Dave, congratulations on your decision! I think you made the very best choice! Also, I think once you start shooting with your new 1DX, you'll be surprised how much reach you're not needing, the AF and the IQ being so much better than your 7D, you'll be able to very easily crop for your extra reach without any issues in quality degradation. 

Also, be careful, seems like lot's of 1DX owners get some sort of itch for 500mm - 800mm L glass! 

Congratulations again on your decision, I'm looking forward to seeing your 1DX images!! 

All the best! 8)


----------



## DaveMiko (Nov 7, 2013)

Krob78 said:


> DaveMiko said:
> 
> 
> > Hi again everybody,
> ...



Thanks Krob.  I guess, my 5D Mark III will see less and less use, too. ... Hahahahahah ... Well, to be honest, ever since I purchased my first L glass (the 70-200 f4), I've developed a serious case of "L" addiction.


----------



## sanj (Nov 7, 2013)

DaveMiko said:


> Krob78 said:
> 
> 
> > DaveMiko said:
> ...



I always reach out for my 1dx over the 5d3 for most things. Enjoy!


----------



## j1jenkins (Nov 7, 2013)

DaveMiko said:


> Hi again everybody,
> 
> By reading and re-reading all your thoughts and comments, I guess I have a clearer picture in my mind now. The only thing that made me consider the (rumoured) 7D Mark II is the fact that, being it a crop sensor, it might give me more reach, but then I will have to compromise, somehow, on IQ. The 1DX has got it all, so I guess I'll go for it. Also, I think I'll get rid of the 7D, since I rarely use it now (only in bright, sunny days) and, moreover, I don't need 3 cameras.

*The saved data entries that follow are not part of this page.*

-- ==== Sys2Proof/WellFormed.lean ====
section
/-! DEFINITION. What makes an instruction one that the encoding admits: the register fields, types, sizes and
immediates its entry allows (R14, R16, R32, R50). A word that fails is refused at decode with the reason named. -/

namespace Sys2Proof

/-! ## Register fields (R13, R14, R16, R30) -/

/-- A 32-bit source: a main register, a w register, or q0 to q2. -/
def srcOk (r : Reg) : Bool := r.toNat < 115 || 120 ≤ r.toNat
/-- A field that names no queue register: a single destination, or a source of a word that refuses queues. -/
def noQueue (r : Reg) : Bool := r.toNat < 112 || 120 ≤ r.toNat
/-- A 64-bit operand: even, and no queue register (R14). -/
def pairOk (r : Reg) : Bool := noQueue r && r.toNat % 2 == 0
/-- A 128-bit operand: a multiple of 4 (R243). -/
def quadOk (r : Reg) : Bool := noQueue r && r.toNat % 4 == 0
/-- The destination of a long-latency word: no w register (R46). -/
def mainReg (r : Reg) : Bool := r.toNat < 112
def mainPair (r : Reg) : Bool := r.toNat < 112 && r.toNat % 2 == 0
def mainQuad (r : Reg) : Bool := r.toNat < 112 && r.toNat % 4 == 0
/-- A field of TRAIL: a main register, or 127 for none (R45). -/
def trailOk (r : Reg) : Bool := r.toNat < 112 || r.toNat == 127

/-! ## Types -/

def IntTy.is64 : IntTy → Bool
  | .i64 | .n64 => true
  | _ => false
def IntTy.signed : IntTy → Bool
  | .i32 | .i64 | .i16 | .i8 => true
  | _ => false
/-- TY 000 to 011 (R83). -/
def IntTy.wide : IntTy → Bool
  | .i32 | .n32 | .i64 | .n64 => true
  | _ => false
def FloatTy.is64 : FloatTy → Bool
  | .f64 => true
  | _ => false
def FloatTy.packed : FloatTy → Bool
  | .f16x2 | .bf16x2 => true
  | _ => false
/-- FT that takes an IMM operand (R119). -/
def FloatTy.takesImm : FloatTy → Bool
  | .f32 | .f64 => true
  | _ => false
def CvtFmt.is64 : CvtFmt → Bool
  | .f64 | .i64 | .n64 => true
  | _ => false
def CvtFmt.isFloat : CvtFmt → Bool
  | .f32 | .f64 | .f16 | .bf16 | .e5m2 | .e4m3 | .e2m1 => true
  | _ => false
/-- Width of an integer format in bits; 0 for a float. -/
def CvtFmt.intWidth : CvtFmt → Nat
  | .i4 | .n4 => 4
  | .i8 | .n8 => 8
  | .i16 | .n16 => 16
  | .i32 | .n32 => 32
  | .i64 | .n64 => 64
  | _ => 0
def NarrowFmt.fp6 : NarrowFmt → Bool
  | .e3m2 | .e2m3 => true
  | _ => false
def NarrowFmt.integer : NarrowFmt → Bool
  | .i8 | .n8 | .i4 | .n4 => true
  | _ => false
/-- How many elements of the format a register holds (R131, R67). -/
def NarrowFmt.count : NarrowFmt → Nat
  | .e4m3 | .e5m2 | .i8 | .n8 => 4
  | .f16 | .bf16 => 2
  | _ => 8
def AtomTy.is64 : AtomTy → Bool
  | .i64 | .n64 | .f64 => true
  | _ => false
/-- TY 000 to 011 of R252. -/
def AtomTy.integer : AtomTy → Bool
  | .i32 | .n32 | .i64 | .n64 => true
  | _ => false
def AtomOp.allows (op : AtomOp) (ty : AtomTy) : Bool :=
  match op with
  | .fadd => !ty.integer
  | .fmin | .fmax => ty == .f32 || ty == .f64
  | _ => ty.integer
/-- Width of a special register (R19, R357). -/
def SpecialReg.is64 : SpecialReg → Bool
  | .groups | .tcbp | .cycles | .ptroot | .defsuper | .deffault => true
  | _ => false
def Size.narrow : Size → Bool
  | .b8 | .b16 => true
  | _ => false
def SSize.narrow : SSize → Bool
  | .b8 | .b16 => true
  | _ => false

/-! ## Operands -/

/-- A source of 32 or 64 bits. -/
def srcW (is64 : Bool) (r : Reg) : Bool := if is64 then pairOk r else srcOk r
/-- A source of a word that refuses queue registers. -/
def srcWNoQ (is64 : Bool) (r : Reg) : Bool := if is64 then pairOk r else noQueue r
def dstW (is64 : Bool) (r : Reg) : Bool := if is64 then pairOk r else noQueue r
def bOk (is64 : Bool) : Src → Bool
  | .reg r => srcW is64 r
  | .imm _ => true
def bOkNoQ (is64 : Bool) : Src → Bool
  | .reg r => srcWNoQ is64 r
  | .imm _ => true
/-- B of a float word: an immediate only with .f32 and .f64 (R119). -/
def bFloatOk (ft : FloatTy) : Src → Bool
  | .reg r => srcW ft.is64 r
  | .imm _ => ft.takesImm
/-- The destination of a load of a given size (R103, R243). -/
def loadDst (sz : Size) (d : Reg) : Bool := if sz == .b64 then mainPair d else mainReg d
def loadDstS : SSize → Reg → Bool
  | .b64, d => mainPair d
  | .b128, d => mainQuad d
  | _, d => mainReg d
def storeSrcS : SSize → Reg → Bool
  | .b64, d => pairOk d
  | .b128, d => quadOk d
  | _, d => noQueue d
def storeSrcC : CSize → Reg → Bool
  | .four, d => noQueue d
  | .eight, d => pairOk d
  | .sixteen, d => quadOk d
/-- The D field of an ATOM or RED (R252, R243). -/
def atomD (op : AtomOp) (ty : AtomTy) (noret : Bool) (d : Reg) : Bool :=
  (noret || mainReg d) &&
    match op, ty.is64 with
    | .cas, true => quadOk d
    | .cas, false => pairOk d
    | _, true => pairOk d
    | _, false => noQueue d
/-- The pairs CVTSR converts (R130). -/
def cvtsrOk : CvtFmt → CvtFmt → Bool
  | .f32, .f64 => true
  | .f16, .f64 | .f16, .f32 | .bf16, .f64 | .bf16, .f32 => true
  | .e5m2, .f64 | .e5m2, .f32 | .e4m3, .f64 | .e4m3, .f32 | .e2m1, .f64 | .e2m1, .f32 => true
  | _, _ => false
/-- INT and SAT of CVT (R129). -/
def cvtOk (dst src : CvtFmt) (sat int : Bool) : Bool :=
  (!int || (dst == src && (dst == .f32 || dst == .f64 || dst == .f16 || dst == .bf16))) &&
  (!sat || (!dst.isFloat && !src.isFloat && dst.intWidth < src.intWidth && dst.intWidth != 4))
def scaleRegOk : Option DotScale → Bool
  | none => true
  | some s => noQueue s.reg
def DotFmt.isFmt2 : DotFmt → Bool
  | .fmt2 => true
  | _ => false
def DotFmt.isFmt0 : DotFmt → Bool
  | .fmt0 => true
  | _ => false
def pred3 (r : Reg) : Bool := r.toNat < 8

/-- The reason of the first check that fails. -/
def firstFail : List (Bool × Illegal) → Option Illegal
  | [] => none
  | (ok, e) :: rest => if ok then firstFail rest else some e

/-- Check of an F3 integer word `op.ty d, a, b`. -/
def chkInt3 (tyOk : Bool) (ty : IntTy) (d a : Reg) (b : Src) : Option Illegal :=
  firstFail [(tyOk, .type), (dstW ty.is64 d && srcW ty.is64 a && bOk ty.is64 b, .register)]
/-- A shift or bit-field word: B is one 32-bit register (R89, R90). -/
def chkShift (ty : IntTy) (d a : Reg) (b : Src) : Option Illegal :=
  firstFail [(ty.wide, .type), (dstW ty.is64 d && srcW ty.is64 a && bOk false b, .register)]
def chkInt2 (tyOk : Bool) (ty : IntTy) (d a : Reg) : Option Illegal :=
  firstFail [(tyOk, .type), (dstW ty.is64 d && srcW ty.is64 a, .register)]
/-- POPC, CLZ, CTZ write one register (R91). -/
def chkCount (ty : IntTy) (d a : Reg) : Option Illegal :=
  firstFail [(ty.wide, .type), (dstW false d && srcW ty.is64 a, .register)]
def chkFloat3 (tyOk : Bool) (ft : FloatTy) (d a : Reg) (b : Src) : Option Illegal :=
  firstFail [(tyOk, .type), (dstW ft.is64 d && srcW ft.is64 a, .register), (bFloatOk ft b, .register)]
def chkFun (tyOk : Bool) (ft : FloatTy) (d a : Reg) : Option Illegal :=
  firstFail [(tyOk, .type), (dstW ft.is64 d && srcW ft.is64 a, .register)]
/-- The FT of the functions that have no .f64 form (R125). -/
def FloatTy.small : FloatTy → Bool
  | .f32 | .f16 | .bf16 => true
  | _ => false
def chkReg (ok : Bool) : Option Illegal := firstFail [(ok, .register)]

/-- What the entry of each instruction checks at decode. Events have no encoding and nothing to check. -/
def Instr.check : Instr → Option Illegal
  | .trail d a b => chkReg (trailOk d && trailOk a && trailOk b)
  | .brx _ a | .ret _ a => chkReg (srcOk a)
  | .call d _ => chkReg (mainReg d)
  | .add _ ty _ d a b | .sub _ ty _ d a b => chkInt3 true ty d a b
  | .addc _ ty _ d a b | .subb _ ty _ d a b => chkInt3 ty.wide ty d a b
  | .mul _ ty d a b | .mad _ ty d a b | .min _ ty d a b | .max _ ty d a b => chkInt3 true ty d a b
  | .mulh _ ty d a b | .div _ ty d a b | .rem _ ty d a b => chkInt3 ty.wide ty d a b
  | .and _ ty d a b | .or _ ty d a b | .xor _ ty d a b | .andn _ ty d a b | .orn _ ty d a b =>
      chkInt3 ty.wide ty d a b
  | .shl _ ty d a b | .shr _ ty d a b | .sar _ ty d a b | .rot _ ty d a b => chkShift ty d a b
  | .bfx _ ty d a b | .bfi _ ty d a b => chkShift ty d a b
  | .mov _ ty d a => chkInt2 true ty d a
  | .neg _ ty sat d a => chkInt2 (!sat || ty.signed) ty d a
  | .abs _ ty _ d a => chkInt2 ty.signed ty d a
  | .popc _ ty d a | .clz _ ty d a | .ctz _ ty d a => chkCount ty d a
  | .brev _ ty d a => chkInt2 ty.wide ty d a
  | .perm _ _ d a b => chkReg (dstW false d && srcOk a && bOk false b)
  | .sel _ ty _ d a b => chkInt3 ty.wide ty d a b
  | .movi _ ty d _ => firstFail [(ty.wide, .type), (dstW ty.is64 d, .register)]
  | .movh _ d _ => chkReg (pairOk d)
  | .lea _ _ _ d a b => chkReg (pairOk d && pairOk a && bOk false b)
  | .cmp _ _ ty _ a b => chkReg (srcW ty.is64 a && bOk ty.is64 b)
  | .movs _ d r => chkReg (dstW r.is64 d)
  | .setxb _ a => chkReg (srcOk a)
  | .pmovToReg _ d => chkReg (noQueue d)
  | .pmovToPreds _ _ a => chkReg (srcOk a)
  | .bsload _ a => chkReg (pairOk a)
  | .bsread _ _ d k => firstFail [(decide (1 ≤ k.toNat ∧ k.toNat ≤ 32), .immediate), (mainReg d, .register)]
  | .ld _ sz sx d a _ => firstFail [(!sx || sz.narrow, .qualifier), (loadDst sz d && pairOk a, .register)]
  | .st _ sz d a _ => chkReg (srcW (sz == .b64) d && pairOk a)
  | .fadd _ ft _ d a b | .fsub _ ft _ d a b | .fmul _ ft _ d a b | .fma _ ft _ d a b => chkFloat3 true ft d a b
  | .fma2 _ ft _ d a b => firstFail [(ft.packed, .type), (pairOk d && srcOk a && srcOk b, .register)]
  | .fmin _ ft d a b | .fmax _ ft d a b => chkFloat3 true ft d a b
  | .fcmp _ _ ft _ a b => firstFail [(!ft.packed, .type), (srcW ft.is64 a, .register), (bFloatOk ft b, .register)]
  | .fdiv _ ft _ d a b => chkFloat3 (!ft.packed) ft d a b
  | .fsqrt _ ft _ d a | .frcp _ ft _ d a => chkFun (!ft.packed) ft d a
  | .frsq _ ft d a => chkFun (!ft.packed) ft d a
  | .fexp2 _ ft d a | .flog2 _ ft d a | .fsin _ ft d a | .fcos _ ft d a | .ftanh _ ft d a => chkFun ft.small ft d a
  | .fclass _ ft d a => firstFail [(!ft.packed, .type), (noQueue d && srcW ft.is64 a, .register)]
  | .cvt _ dst src _ sat int d a =>
      firstFail [(cvtOk dst src sat int, .qualifier), (dstW dst.is64 d && srcW src.is64 a, .register)]
  | .cvtsr _ dst src d a => firstFail [(cvtsrOk dst src, .type), (dstW dst.is64 d && srcW src.is64 a, .register)]
  | .pack _ nf sr rm half j d a b =>
      firstFail [(decide (2 * j.toNat < nf.count) && (!half || nf.fp6), .qualifier),
        (!sr || (rm == .rne && !nf.integer), .qualifier),
        ((if nf.fp6 then pairOk d else noQueue d) && srcOk a && bOk false b, .register)]
  | .unpack _ nf half i d a =>
      firstFail [(decide (i.toNat < nf.count) && (!half || nf.fp6), .qualifier),
        (noQueue d && (if nf.fp6 then pairOk a else srcOk a), .register)]
  | .dot4 _ fmt alt half sc d a b =>
      firstFail [(!half && (!fmt.isFmt2 || (!alt && sc.isNone)), .qualifier),
        (scaleRegOk sc && noQueue d && srcOk a && srcOk b, .register)]
  | .dot6 _ fmt _ _ sc d a b =>
      firstFail [(!fmt.isFmt2, .qualifier), (scaleRegOk sc && noQueue d && pairOk a && pairOk b, .register)]
  | .dot8 _ fmt alt half sc d a b =>
      firstFail [(!half && !alt && (fmt.isFmt0 || sc.isNone), .qualifier),
        (scaleRegOk sc && noQueue d && srcOk a && srcOk b, .register)]
  | .scale _ ft _ _ sr _ _ d a => chkReg (noQueue sr && dstW ft.is64 d && srcW ft.is64 a)
  | .rndseed _ a => chkReg (pairOk a)
  | .rnd _ kind d => chkReg (dstW (kind == .n64) d)
  | .shfl _ _ _ x64 d a b => chkReg (dstW x64 d && srcWNoQ x64 a && bOkNoQ false b)
  | .push _ x64 d a b => chkReg (dstW x64 d && srcWNoQ x64 a && bOkNoQ false b)
  | .bfly _ x64 _ d a => chkReg (dstW x64 d && srcWNoQ x64 a)
  | .vote _ mode d _ => chkReg (if mode == .ballot then noQueue d else pred3 d)
  | .matchLanes _ x64 d a => chkReg (noQueue d && srcWNoQ x64 a)
  | .redx _ op ty _ d a | .scanx _ op ty _ _ d a =>
      firstFail [(ty.wide && (op != .fadd || ty == .i32), .type), (dstW ty.is64 d && srcWNoQ ty.is64 a, .register)]
  | .barSync _ g | .barArrive _ g | .barWait _ g => firstFail [(decide (g.toNat ≤ 256), .immediate)]
  | .grow _ n | .shrink _ n =>
      firstFail [(decide (n.toNat % 8 = 0 ∧ 8 ≤ n.toNat ∧ n.toNat ≤ 496), .immediate)]
  | .launch _ d a b => chkReg (mainReg d && pairOk a && bOk false b)
  | .arm _ a => chkReg (pairOk a)
  | .rxwin _ n d base =>
      firstFail [(decide (n.toNat % 8 = 0 ∧ n.toNat ≤ 112 ∧ base.toNat % 8 = 0 ∧ base.toNat ≤ 104), .immediate),
        (pairOk d, .register)]
  | .ldOrdered _ sz sx _ _ d a _ => firstFail [(!sx || sz.narrow, .qualifier), (loadDst sz d && pairOk a, .register)]
  | .stOrdered _ sz _ _ d a _ => chkReg (dstW (sz == .b64) d && pairOk a)
  | .lds _ sz sx d a _ | .ldp _ sz sx d a _ | .ldfe _ sz sx _ d a _ =>
      firstFail [(!sx || sz.narrow, .qualifier), (loadDstS sz d && pairOk a, .register)]
  | .sts _ sz d a _ | .stp _ sz d a _ => chkReg (storeSrcS sz d && pairOk a)
  | .stfe _ d a _ => chkReg (quadOk d && pairOk a)
  | .atom _ op ty ord _ noret d a _ =>
      firstFail [(op.allows ty && (op != .cas || !noret), .type),
        (!noret || ord == .rlx || ord == .rel, .qualifier), (atomD op ty noret d && pairOk a, .register)]
  | .red _ op ty _ _ d a _ =>
      firstFail [(op.allows ty && op != .exch && op != .cas, .type), (atomD op ty true d && pairOk a, .register)]
  | .fence _ ord _ als => firstFail [(ord != .none || als, .qualifier)]
  | .cflush _ _ a _ | .cinv _ _ a _ | .pref _ _ a _ => chkReg (pairOk a)
  | .talloc _ isB any n d =>
      firstFail [(decide (n.toNat ≤ 15) && (!isB || decide (n.toNat ≤ 7)) && (!any || n == 0), .immediate),
        (noQueue d, .register)]
  | .tfree _ isB n => firstFail [(decide (n.toNat ≤ 15) && (!isB || decide (n.toNat ≤ 7)), .immediate)]
  | .tloadb _ _ _ _ _ a _ => chkReg (pairOk a)
  | .tmma _ tri _ _ _ ro so c => chkReg (srcOk ro && srcOk so && (if tri then srcOk c else c == 0))
  | .tcfg _ _ reseed _ a => chkReg (if reseed then pairOk a else a == 0)
  | .tread _ _ _ a => chkReg (srcOk a)
  | .tstore _ _ _ _ _ a _ => chkReg (pairOk a)
  | .cpy _ _ _ d a _ => chkReg (pairOk d && pairOk a)
  | .cpyt _ _ ind ks _ _ od of_ os =>
      firstFail [(ind || ks == 0, .qualifier), (srcOk od && srcOk of_ && (if ind then srcOk os else os == 0), .register)]
  | .lrec _ _ a _ => chkReg (pairOk a)
  | .bookld _ _ a _ | .bookldUnpin _ a _ => chkReg (pairOk a)
  | .bookq _ _ a b => chkReg (pairOk a && noQueue b)
  | .ired _ _ _ _ bag d a _ => chkReg (noQueue bag && noQueue d && pairOk a)
  | .bcw _ sz d a _ => chkReg (storeSrcC sz d && pairOk a)
  | .radd _ ty _ d a _ => chkReg (srcW (ty == .i64) d && pairOk a)
  | .rmin _ ty _ d a _ | .rmax _ ty _ d a _ => chkReg (srcW (ty == .i64 || ty == .n64) d && pairOk a)
  | .ror _ b64 _ d a _ => chkReg (srcW b64 d && pairOk a)
  | .rwo _ _ _ d a _ | .rarv _ _ d a _ => chkReg (pairOk d && pairOk a)
  | .rget _ _ rx _ d a _ => chkReg (pairOk rx && pairOk d && pairOk a)
  | .await _ d a _ => chkReg (pairOk d && pairOk a)
  | .rfence _ d => chkReg (noQueue d)
  | .accrd _ _ d a _ => chkReg (mainReg d && pairOk a)
  | .accclr _ _ a _ => chkReg (pairOk a)
  | .mig _ d => chkReg (srcOk d)
  | .coll _ _ _ rx _ d a _ => chkReg (srcOk rx && pairOk d && pairOk a)
  | .eret _ a => chkReg (pairOk a)
  | .halt _ d a => chkReg (mainReg d && pairOk a)
  | .movswLstat _ s | .movswChkey _ s | .movswChmode _ s | .movswChconf _ s => chkReg (srcOk s)
  | .movsw _ _ s => chkReg (pairOk s)
  | .tlbinvPage _ a => chkReg (pairOk a)
  | _ => none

Good decision! You'll love the 1Dx. I've rented it a few times and it's a beast of a camera! (I mean that in a good way)


----------



## Niki (Nov 7, 2013)

save money and get a canon film camera…if your only shooting stills...


----------



## jasonsim (Nov 7, 2013)

Wait for the 7D Mk III!


----------



## retina (Nov 7, 2013)

I wonder when the "I can't decide between 1DX and 700D/Rebel T5i" thread will show up!


----------



## MonteGraham (Nov 7, 2013)

retina said:


> I wonder when the "I can't decide between 1DX and 700D/Rebel T5i" thread will show up!



+2


----------



## thfifthcrouch (Nov 7, 2013)

MonteGraham said:


> retina said:
> 
> 
> > I wonder when the "I can't decide between 1DX and 700D/Rebel T5i" thread will show up!
> ...



Pretty darn funny! This is the major leagues of gear!


----------



## DaveMiko (Nov 7, 2013)

sanj said:


> DaveMiko said:
> 
> 
> > Krob78 said:
> ...



8)



j1jenkins said:


> DaveMiko said:
> 
> 
> > Hi again everybody,
> ...



8)


----------



## ajfotofilmagem (Nov 7, 2013)

retina said:


> I wonder when the "I can't decide between 1DX and 700D/Rebel T5i" thread will show up!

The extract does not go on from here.